◆ **Required work**:
Write the entries out exactly, with the final line being the one containing "f).pins = b.pins := rfl".

◆ **Data supplied**:
※

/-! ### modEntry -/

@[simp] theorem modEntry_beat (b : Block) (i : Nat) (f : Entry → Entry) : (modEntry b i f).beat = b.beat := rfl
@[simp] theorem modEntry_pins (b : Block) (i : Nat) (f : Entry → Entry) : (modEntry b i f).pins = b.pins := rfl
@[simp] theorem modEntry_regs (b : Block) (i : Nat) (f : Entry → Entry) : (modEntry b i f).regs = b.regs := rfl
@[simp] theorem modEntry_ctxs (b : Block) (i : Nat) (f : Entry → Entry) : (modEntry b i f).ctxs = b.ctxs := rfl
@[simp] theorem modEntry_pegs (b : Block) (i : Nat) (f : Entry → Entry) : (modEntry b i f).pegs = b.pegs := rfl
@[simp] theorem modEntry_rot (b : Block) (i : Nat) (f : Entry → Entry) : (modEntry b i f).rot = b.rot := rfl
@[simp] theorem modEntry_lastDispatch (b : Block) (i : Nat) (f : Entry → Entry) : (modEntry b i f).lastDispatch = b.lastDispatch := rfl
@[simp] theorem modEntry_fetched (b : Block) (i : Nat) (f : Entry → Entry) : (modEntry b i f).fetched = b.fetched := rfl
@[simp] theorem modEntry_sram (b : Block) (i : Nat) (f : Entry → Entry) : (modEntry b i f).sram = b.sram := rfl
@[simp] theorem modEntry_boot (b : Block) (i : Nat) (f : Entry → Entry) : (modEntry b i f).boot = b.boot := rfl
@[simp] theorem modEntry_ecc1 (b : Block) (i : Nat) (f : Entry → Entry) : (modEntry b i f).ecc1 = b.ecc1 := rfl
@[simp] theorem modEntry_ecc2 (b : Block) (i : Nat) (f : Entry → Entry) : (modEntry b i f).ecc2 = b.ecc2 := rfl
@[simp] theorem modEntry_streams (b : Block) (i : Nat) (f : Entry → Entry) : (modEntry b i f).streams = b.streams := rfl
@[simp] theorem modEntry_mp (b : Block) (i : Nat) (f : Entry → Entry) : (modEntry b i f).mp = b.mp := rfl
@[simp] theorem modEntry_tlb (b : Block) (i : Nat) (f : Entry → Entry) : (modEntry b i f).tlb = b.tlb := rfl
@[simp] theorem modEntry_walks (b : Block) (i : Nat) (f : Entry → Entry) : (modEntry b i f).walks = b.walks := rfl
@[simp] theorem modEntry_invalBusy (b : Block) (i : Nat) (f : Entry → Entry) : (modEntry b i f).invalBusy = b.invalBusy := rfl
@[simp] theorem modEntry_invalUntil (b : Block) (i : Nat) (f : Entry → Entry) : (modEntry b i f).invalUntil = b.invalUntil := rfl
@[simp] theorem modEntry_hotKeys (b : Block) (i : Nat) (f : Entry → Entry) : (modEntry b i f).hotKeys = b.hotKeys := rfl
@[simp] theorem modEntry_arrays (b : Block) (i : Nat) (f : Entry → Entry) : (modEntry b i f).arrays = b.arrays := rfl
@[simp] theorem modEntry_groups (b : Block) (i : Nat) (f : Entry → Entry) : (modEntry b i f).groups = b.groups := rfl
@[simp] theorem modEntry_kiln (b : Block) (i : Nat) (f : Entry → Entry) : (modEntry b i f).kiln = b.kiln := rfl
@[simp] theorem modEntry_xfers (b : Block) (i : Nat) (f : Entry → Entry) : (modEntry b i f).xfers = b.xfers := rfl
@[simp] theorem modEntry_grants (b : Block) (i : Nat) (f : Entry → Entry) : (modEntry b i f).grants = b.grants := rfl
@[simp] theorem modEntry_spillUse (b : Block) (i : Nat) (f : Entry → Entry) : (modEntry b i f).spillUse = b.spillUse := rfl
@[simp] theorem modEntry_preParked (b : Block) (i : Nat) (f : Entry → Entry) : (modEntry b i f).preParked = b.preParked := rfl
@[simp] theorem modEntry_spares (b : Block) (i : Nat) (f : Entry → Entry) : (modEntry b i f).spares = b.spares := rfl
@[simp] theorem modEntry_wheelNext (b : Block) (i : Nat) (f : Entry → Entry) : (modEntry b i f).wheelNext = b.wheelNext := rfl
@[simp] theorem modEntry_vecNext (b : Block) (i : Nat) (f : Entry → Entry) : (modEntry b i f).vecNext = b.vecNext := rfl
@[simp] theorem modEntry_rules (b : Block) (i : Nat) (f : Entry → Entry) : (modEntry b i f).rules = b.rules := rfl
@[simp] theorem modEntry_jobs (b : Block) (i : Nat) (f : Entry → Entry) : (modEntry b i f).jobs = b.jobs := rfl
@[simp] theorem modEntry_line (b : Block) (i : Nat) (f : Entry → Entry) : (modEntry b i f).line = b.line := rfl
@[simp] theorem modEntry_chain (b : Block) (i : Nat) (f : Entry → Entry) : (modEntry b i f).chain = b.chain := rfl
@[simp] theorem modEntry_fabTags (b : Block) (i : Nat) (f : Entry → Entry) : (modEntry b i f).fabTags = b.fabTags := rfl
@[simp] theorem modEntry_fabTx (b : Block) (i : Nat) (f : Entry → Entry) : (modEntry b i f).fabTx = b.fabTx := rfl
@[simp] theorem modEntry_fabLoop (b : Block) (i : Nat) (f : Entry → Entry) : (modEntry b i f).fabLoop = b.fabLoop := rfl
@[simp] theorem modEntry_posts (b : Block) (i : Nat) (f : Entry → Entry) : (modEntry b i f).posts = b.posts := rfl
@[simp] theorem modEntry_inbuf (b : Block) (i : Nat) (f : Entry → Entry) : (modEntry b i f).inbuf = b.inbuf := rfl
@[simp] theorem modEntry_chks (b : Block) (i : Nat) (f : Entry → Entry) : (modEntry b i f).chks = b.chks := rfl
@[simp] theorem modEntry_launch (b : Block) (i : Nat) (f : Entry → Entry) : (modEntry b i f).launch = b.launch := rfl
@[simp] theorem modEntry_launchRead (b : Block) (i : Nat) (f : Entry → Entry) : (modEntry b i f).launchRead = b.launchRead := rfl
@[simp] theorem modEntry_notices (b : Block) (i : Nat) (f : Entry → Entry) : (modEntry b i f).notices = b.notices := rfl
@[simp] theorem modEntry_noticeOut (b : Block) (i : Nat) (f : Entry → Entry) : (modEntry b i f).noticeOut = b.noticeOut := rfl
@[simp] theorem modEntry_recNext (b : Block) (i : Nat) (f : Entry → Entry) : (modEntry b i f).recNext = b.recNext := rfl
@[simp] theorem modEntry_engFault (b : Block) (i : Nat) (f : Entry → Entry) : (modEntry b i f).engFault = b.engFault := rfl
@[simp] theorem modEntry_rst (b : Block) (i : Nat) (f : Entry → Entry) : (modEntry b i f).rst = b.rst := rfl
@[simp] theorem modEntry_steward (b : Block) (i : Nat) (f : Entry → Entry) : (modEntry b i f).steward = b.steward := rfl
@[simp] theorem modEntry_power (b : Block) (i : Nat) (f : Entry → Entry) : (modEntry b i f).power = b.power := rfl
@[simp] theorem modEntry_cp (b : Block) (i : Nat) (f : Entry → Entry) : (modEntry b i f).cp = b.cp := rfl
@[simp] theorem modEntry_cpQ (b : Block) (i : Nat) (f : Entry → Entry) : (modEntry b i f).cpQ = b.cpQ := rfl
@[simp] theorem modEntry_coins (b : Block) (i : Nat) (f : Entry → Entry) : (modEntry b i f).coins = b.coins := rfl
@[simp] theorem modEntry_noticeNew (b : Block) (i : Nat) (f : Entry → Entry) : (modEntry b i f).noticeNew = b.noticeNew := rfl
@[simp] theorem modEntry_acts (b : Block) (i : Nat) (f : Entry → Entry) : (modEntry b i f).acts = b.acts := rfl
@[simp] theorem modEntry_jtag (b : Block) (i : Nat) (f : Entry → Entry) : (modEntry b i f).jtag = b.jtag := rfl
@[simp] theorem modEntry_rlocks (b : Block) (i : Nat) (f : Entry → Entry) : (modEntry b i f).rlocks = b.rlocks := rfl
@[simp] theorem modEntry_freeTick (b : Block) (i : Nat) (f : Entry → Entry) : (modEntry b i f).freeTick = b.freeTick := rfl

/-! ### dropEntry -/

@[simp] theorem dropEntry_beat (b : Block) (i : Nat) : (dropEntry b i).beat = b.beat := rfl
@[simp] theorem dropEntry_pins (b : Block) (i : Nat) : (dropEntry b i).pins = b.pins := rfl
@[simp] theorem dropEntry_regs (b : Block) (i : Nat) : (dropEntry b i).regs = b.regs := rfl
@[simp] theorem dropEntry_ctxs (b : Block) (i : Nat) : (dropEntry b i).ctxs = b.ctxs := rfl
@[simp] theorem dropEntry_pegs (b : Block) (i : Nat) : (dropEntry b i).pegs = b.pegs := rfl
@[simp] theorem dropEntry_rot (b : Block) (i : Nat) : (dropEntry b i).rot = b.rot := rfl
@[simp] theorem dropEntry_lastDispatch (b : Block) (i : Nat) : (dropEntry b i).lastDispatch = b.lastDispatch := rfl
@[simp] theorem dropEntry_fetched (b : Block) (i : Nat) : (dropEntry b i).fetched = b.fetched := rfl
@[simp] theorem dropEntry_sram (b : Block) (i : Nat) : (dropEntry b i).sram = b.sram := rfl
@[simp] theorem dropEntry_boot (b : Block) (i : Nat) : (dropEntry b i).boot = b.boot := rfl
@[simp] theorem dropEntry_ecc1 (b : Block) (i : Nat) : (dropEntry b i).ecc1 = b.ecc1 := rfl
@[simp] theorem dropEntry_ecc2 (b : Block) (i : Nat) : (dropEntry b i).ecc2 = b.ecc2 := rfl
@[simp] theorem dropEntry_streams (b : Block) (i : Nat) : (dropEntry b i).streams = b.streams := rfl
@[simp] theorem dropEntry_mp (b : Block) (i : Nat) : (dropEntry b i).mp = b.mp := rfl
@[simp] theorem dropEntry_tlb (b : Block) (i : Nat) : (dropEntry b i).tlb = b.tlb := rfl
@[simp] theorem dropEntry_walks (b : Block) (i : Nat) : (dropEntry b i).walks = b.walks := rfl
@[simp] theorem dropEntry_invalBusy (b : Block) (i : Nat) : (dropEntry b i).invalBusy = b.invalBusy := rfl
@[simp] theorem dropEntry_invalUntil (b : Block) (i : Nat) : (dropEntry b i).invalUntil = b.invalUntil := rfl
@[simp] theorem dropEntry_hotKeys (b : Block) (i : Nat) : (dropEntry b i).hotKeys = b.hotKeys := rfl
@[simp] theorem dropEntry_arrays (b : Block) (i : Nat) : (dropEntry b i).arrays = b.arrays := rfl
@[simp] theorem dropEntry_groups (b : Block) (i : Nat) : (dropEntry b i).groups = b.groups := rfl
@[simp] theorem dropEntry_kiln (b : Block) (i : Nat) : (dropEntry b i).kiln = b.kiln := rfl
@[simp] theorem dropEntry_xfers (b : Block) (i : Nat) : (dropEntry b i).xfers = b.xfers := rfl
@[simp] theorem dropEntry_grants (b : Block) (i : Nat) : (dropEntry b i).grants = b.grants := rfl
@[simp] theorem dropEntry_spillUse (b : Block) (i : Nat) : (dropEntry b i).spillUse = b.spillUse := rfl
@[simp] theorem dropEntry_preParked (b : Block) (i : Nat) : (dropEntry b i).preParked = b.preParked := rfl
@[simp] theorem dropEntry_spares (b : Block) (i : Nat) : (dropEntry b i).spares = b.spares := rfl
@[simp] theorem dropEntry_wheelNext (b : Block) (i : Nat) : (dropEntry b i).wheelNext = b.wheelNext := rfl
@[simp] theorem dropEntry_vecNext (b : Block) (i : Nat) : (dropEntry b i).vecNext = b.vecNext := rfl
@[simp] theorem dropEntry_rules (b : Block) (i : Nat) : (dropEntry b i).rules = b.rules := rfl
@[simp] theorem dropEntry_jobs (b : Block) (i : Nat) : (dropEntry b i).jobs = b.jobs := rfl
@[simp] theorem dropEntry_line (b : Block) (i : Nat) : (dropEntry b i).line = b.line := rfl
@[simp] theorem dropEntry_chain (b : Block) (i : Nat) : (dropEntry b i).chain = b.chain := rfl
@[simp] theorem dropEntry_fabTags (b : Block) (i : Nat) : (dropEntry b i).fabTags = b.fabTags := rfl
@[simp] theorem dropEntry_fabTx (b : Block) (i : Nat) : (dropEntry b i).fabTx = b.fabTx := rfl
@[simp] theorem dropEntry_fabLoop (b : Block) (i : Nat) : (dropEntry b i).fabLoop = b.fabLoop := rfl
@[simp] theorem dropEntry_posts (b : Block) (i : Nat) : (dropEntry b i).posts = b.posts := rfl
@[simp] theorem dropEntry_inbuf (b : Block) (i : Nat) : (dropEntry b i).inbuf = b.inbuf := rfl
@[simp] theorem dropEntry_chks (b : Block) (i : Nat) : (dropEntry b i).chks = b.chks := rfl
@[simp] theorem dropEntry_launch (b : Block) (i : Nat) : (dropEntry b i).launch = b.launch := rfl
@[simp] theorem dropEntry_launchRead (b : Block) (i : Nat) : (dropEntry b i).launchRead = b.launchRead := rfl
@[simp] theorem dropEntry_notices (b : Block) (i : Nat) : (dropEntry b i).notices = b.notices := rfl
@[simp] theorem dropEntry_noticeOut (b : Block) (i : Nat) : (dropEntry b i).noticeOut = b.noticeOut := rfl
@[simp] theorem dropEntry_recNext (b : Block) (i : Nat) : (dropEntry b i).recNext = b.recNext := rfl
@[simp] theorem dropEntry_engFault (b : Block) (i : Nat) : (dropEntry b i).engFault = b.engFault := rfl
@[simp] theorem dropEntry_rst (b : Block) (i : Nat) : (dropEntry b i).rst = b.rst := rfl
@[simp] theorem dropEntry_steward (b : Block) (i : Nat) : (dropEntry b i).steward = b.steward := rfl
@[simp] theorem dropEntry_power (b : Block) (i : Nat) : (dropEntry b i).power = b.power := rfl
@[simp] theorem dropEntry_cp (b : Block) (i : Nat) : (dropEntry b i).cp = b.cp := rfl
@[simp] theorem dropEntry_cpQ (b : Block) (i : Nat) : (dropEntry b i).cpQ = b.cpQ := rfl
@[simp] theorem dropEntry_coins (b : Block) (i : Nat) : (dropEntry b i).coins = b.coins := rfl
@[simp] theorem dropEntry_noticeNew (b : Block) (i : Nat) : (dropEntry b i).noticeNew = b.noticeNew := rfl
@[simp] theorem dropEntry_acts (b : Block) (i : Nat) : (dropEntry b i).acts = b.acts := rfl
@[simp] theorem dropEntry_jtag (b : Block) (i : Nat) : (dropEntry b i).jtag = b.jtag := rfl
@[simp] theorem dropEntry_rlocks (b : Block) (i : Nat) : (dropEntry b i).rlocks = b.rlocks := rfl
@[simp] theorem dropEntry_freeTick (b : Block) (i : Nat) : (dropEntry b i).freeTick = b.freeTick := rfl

※

◆ **Solution to the exercise**:
/-! ### modEntry -/

@[simp] theorem modEntry_beat (b : Block) (i : Nat) (f : Entry → Entry) : (modEntry b i f).beat = b.beat := rfl
@[simp] theorem modEntry_pins (b : Block) (i : Nat) (f : Entry → Entry) : (modEntry b i f).pins = b.pins := rfl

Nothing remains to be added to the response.